S51A-4417:
Maximum Magnitudes of Earthquakes in Geothermal Fields?

Friday, 19 December 2014
Deborah A Weiser1,2, David D Jackson1 and Lucile Jones2, (1)University of California Los Angeles, Los Angeles, CA, United States, (2)USGS Pasadena Field Office, Pasadena, CA, United States
Abstract:
We examine California geothermal fields to determine if historical earthquakes may yield evidence of a maximum magnitude limit for future events. An earthquake catalog presents a limited past sample of a population of earthquake magnitudes, whose properties can be extrapolated. For a catalog of events at each geothermal field, we postulate a limiting maximum magnitude, and ask if it is consistent with the data. If enough earthquakes near the limit should have occurred but did not, we reject the suggested magnitude limit with confidence. For a Poisson process, we are unable to reject a limiting magnitude unless the expected number of events is >3 and the number observed is zero.

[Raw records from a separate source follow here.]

theorem State.evalRamp_keeps (s : State) (b : Nat) (n : Nat) (x : Int) (y : Int) (start : Bool) (ever : Bool) : s.Keeps
    (State.evalRamp s b n x y start ever).2 := by
  delta State.evalRamp; lift_lets -underBinder; intro x; clear_value x; intro x; clear_value x; intro x; clear_value x
  intro x; subst x; (try beta_reduce); (try lift_lets -underBinder); intro x; clear_value x; intro x; clear_value x
  intro x; clear_value x; split; split; dsimp only; refine .trans ?_ (State.setLoop_keeps ..); exact .refl _; dsimp only
  refine .trans ?_ (State.setLoop_keeps ..); exact .refl _; split; split; lift_lets -underBinder; intro x; clear_value x
  dsimp only; exact .refl _

theorem State.evalRamp_out {r_} {t_ : State} {s : State} {b : Nat} {n : Nat} {x : Int} {y : Int} {start : Bool} {ever :
    Bool} (h_ : State.evalRamp s b n x y start ever = (r_, t_)) : s.Keeps t_ := by
  have := State.evalRamp_keeps s b n x y start ever; rwa [h_] at this

theorem State.slotFlags_keeps (s : State) (n : Nat) (live : Nat) (ready : Bool) : s.Keeps (State.slotFlags s n live ready)
    := by
  delta State.slotFlags; lift_lets -underBinder; intro x; clear_value x; intro x; clear_value x
  intro x; refine .cut (x := x) ?_ ?_; subst x; rotate_left; intro hx; clear_value x; refine .ite ?_ ?_
  refine .trans ?_ (State.raise_keeps ..); refine .ite ?_ ?_; refine .trans ?_ (State.raise_keeps ..); assumption
  assumption; refine .ite ?_ ?_; refine .trans ?_ (State.raise_keeps ..); assumption; assumption
  refine .trans ?_ (State.wr_keeps ..); refine .trans ?_ (State.wr_keeps ..); refine .trans ?_ (State.wr_keeps ..)
  exact .refl _

theorem State.evalSlot_keeps (s : State) (c : PassCtx) (n : Nat) : s.Keeps (State.evalSlot s c n) := by
  delta State.evalSlot; lift_lets -underBinder
  intro x; refine .cut (x := x) ?_ ?_; subst x; rotate_left; intro hx; clear_value x; refine .ite ?_ ?_; exact .refl _
  split
  lift_lets -underBinder; intro x; clear_value x; split; lift_lets -underBinder
  intro x; refine .cut (x := x) ?_ ?_; subst x; rotate_left; intro hx; clear_value x
  refine .trans ?_ (State.slotFlags_keeps ..); refine .trans ?_ (State.setLoop_keeps ..); assumption; refine .ite ?_ ?_
  refine .trans ?_ (State.slotRestart_keeps ..); exact .refl _; exact .refl _; refine .trans ?_ (State.wr_keeps ..)
  refine .trans ?_ (State.wr_keeps ..); refine .of_ite_snd ?_ ?_ (by assumption)
  refine .trans ?_ (State.evalBand_keeps ..); assumption; split; refine .trans ?_ (State.evalPi_keeps ..); assumption
  split
  refine .trans ?_ (State.evalRamp_keeps ..); assumption; dsimp only; assumption

theorem State.swapSlot_keeps (s : State) (kpOld : Int) (b : Nat) (n : Nat) : s.Keeps (State.swapSlot s kpOld b n) := by
  delta State.swapSlot; split; lift_lets -underBinder; intro x; clear_value x; intro x; clear_value x
  intro x; clear_value x; intro x; clear_value x; refine .trans ?_ (State.setLoop_keeps ..); exact .refl _
  lift_lets -underBinder; intro x; clear_value x; intro x; clear_value x; intro x; clear_value x
  refine .trans ?_ (State.setLoop_keeps ..); refine .trans ?_ (State.wr_keeps ..); exact .refl _; exact .refl _

theorem State.latchSources_keeps (s : State) : s.Keeps (State.latchSources s) := by
  delta State.latchSources; refine .trans ?_ (.foldl (fun s x => ?_) _ _); rotate_left; (try lift_lets -underBinder)
  refine .trans ?_ (.foldl (fun s x => ?_) _ _); rotate_left; (try lift_lets -underBinder); intro x; clear_value x
  refine .ite ?_ ?_; exact .refl _; split; refine .ite ?_ ?_; refine .trans ?_ (State.setLoop_keeps ..); exact .refl _
  exact .refl _; exact .refl _; exact .refl _

theorem State.loopPass_keeps (s : State) : s.Keeps (State.loopPass s) := by
  delta State.loopPass; lift_lets -underBinder; intro x; clear_value x; intro x; clear_value x
  intro x; refine .cut (x := x) ?_ ?_; subst x; rotate_left; intro hx; clear_value x; refine .ite ?_ ?_; exact .refl _
  refine .trans ?_ (State.setLoop_keeps ..); refine .trans ?_ (State.tapsBy_keeps ..)
  refine .trans ?_ (.foldl (fun s x => ?_) _ _); rotate_left; (try lift_lets -underBinder)
  refine .trans ?_ (State.evalSlot_keeps ..); exact .refl _; refine .trans ?_ (State.latchSources_keeps ..)
  exact .refl _; refine .trans ?_ (State.wr_keeps ..); refine .trans ?_ (State.wr_keeps ..); assumption

theorem State.tapSample_keeps (s : State) (u : Nat) : s.Keeps (State.tapSample s u) := by
  delta State.tapSample; lift_lets -underBinder; intro x; clear_value x; intro x; clear_value x; intro x; clear_value x
  intro x; clear_value x; intro x; refine .cut (x := x) ?_ ?_; subst x; rotate_left; intro hx; clear_value x
  refine .ite ?_ ?_; exact .refl _; refine .trans ?_ (State.setTap_keeps ..); refine .ite ?_ ?_
  refine .trans ?_ (State.wr_keeps ..); assumption; assumption; refine .trans ?_ (State.setBytes_keeps ..)
  exact .refl _

theorem State.tapsAt_keeps (s : State) (rate : Nat) : s.Keeps (State.tapsAt s rate) := by
  delta State.tapsAt; refine .trans ?_ (.foldl (fun s x => ?_) _ _); rotate_left; (try lift_lets -underBinder)
  refine .ite ?_ ?_; refine .trans ?_ (State.tapSample_keeps ..); exact .refl _; exact .refl _; exact .refl _

theorem State.takeSinks_keeps (s : State) : s.Keeps (State.takeSinks s) := by
  delta State.takeSinks; lift_lets -underBinder
  intro x; refine .cut (x := x) ?_ ?_; subst x; rotate_left; intro hx; clear_value x
  refine .trans ?_ (.foldl (fun s x => ?_) _ _); rotate_left; (try lift_lets -underBinder); intro x; clear_value x
  refine .trans ?_ (State.setArm_keeps ..); exact .refl _
  refine .trans ?_ (.foldl (fun s x => ?_) _ _); rotate_left; (try lift_lets -underBinder); split; exact .refl _
  refine .trans ?_ (State.wr_keeps ..); exact .refl _; assumption; exact .refl _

Our search has begun for an earthquake catalog with a finite magnitude limit, based on real earthquake data. McGarr (2014) suggests that maximum magnitudes for injection-induced earthquakes are constrained by volume of fluid injected, and that future induced earthquake magnitudes may be limited by this relationship. For appropriate catalogs, we evaluate whether McGarr’s hypothesis may be explained by an insufficient number of events. When catalogs do not provide for a maximum magnitude limit, we will extrapolate current magnitude-frequency distributions to obtain future probabilities of occurrence for specific magnitudes over a given time period.